### Task directions
Search the entries for the word "takeSeamless". Copy every line that holds it.

### Exercise input

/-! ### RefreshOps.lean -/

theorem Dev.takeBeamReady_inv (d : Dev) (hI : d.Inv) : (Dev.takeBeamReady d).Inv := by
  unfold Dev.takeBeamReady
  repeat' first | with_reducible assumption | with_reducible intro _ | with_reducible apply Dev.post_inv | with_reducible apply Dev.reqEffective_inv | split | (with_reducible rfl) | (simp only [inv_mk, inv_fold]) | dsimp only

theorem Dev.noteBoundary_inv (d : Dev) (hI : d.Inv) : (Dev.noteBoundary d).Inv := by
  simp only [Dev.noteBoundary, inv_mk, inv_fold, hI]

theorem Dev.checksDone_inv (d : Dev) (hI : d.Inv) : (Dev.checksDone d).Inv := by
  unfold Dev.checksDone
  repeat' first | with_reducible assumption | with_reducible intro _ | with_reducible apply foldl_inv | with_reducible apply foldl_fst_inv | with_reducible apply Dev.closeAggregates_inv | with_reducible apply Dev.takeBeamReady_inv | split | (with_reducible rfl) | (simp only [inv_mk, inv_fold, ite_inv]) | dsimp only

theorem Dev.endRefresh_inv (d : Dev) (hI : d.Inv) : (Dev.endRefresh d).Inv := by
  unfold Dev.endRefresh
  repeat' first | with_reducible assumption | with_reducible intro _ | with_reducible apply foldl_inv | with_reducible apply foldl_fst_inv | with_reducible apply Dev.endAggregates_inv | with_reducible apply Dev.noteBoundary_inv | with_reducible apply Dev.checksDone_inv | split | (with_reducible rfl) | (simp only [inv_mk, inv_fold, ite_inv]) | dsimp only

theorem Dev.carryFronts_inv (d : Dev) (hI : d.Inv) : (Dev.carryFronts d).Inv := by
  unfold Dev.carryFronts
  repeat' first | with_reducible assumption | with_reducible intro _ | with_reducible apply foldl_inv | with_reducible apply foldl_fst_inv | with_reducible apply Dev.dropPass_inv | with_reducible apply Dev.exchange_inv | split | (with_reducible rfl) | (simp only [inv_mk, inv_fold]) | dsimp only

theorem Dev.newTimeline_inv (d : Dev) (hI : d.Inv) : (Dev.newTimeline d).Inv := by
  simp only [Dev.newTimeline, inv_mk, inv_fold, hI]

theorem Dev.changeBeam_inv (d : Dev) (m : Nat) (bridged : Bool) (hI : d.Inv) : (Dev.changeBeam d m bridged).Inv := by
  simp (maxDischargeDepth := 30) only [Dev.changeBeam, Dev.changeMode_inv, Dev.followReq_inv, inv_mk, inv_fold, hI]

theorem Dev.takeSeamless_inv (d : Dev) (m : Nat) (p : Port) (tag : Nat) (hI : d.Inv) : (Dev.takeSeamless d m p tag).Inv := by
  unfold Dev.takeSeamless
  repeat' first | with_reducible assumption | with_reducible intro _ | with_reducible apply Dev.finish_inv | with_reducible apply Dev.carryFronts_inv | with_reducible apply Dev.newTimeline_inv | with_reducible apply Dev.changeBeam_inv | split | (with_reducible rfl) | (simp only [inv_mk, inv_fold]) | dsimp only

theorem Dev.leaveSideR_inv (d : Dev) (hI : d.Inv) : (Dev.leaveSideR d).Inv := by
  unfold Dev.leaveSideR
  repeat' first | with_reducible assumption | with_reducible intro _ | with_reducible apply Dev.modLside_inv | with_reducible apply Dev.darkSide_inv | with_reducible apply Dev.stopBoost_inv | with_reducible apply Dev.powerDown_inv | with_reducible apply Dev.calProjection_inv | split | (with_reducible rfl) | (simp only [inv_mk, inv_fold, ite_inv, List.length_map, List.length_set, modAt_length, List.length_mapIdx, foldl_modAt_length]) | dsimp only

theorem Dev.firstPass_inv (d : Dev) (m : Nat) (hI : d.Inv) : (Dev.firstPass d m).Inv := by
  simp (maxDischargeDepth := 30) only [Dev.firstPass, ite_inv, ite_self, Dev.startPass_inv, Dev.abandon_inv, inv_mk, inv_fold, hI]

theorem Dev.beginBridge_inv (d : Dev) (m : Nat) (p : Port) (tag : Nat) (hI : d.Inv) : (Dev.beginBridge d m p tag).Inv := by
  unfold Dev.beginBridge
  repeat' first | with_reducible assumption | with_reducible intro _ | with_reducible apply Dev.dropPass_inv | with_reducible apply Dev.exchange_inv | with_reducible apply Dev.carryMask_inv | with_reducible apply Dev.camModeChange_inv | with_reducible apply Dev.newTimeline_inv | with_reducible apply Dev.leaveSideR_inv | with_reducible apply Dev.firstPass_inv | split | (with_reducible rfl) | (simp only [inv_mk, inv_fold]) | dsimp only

### Answer section
theorem Dev.takeSeamless_inv (d : Dev) (m : Nat) (p : Port) (tag : Nat) (hI : d.Inv) : (Dev.takeSeamless d m p tag).Inv := by
  unfold Dev.takeSeamless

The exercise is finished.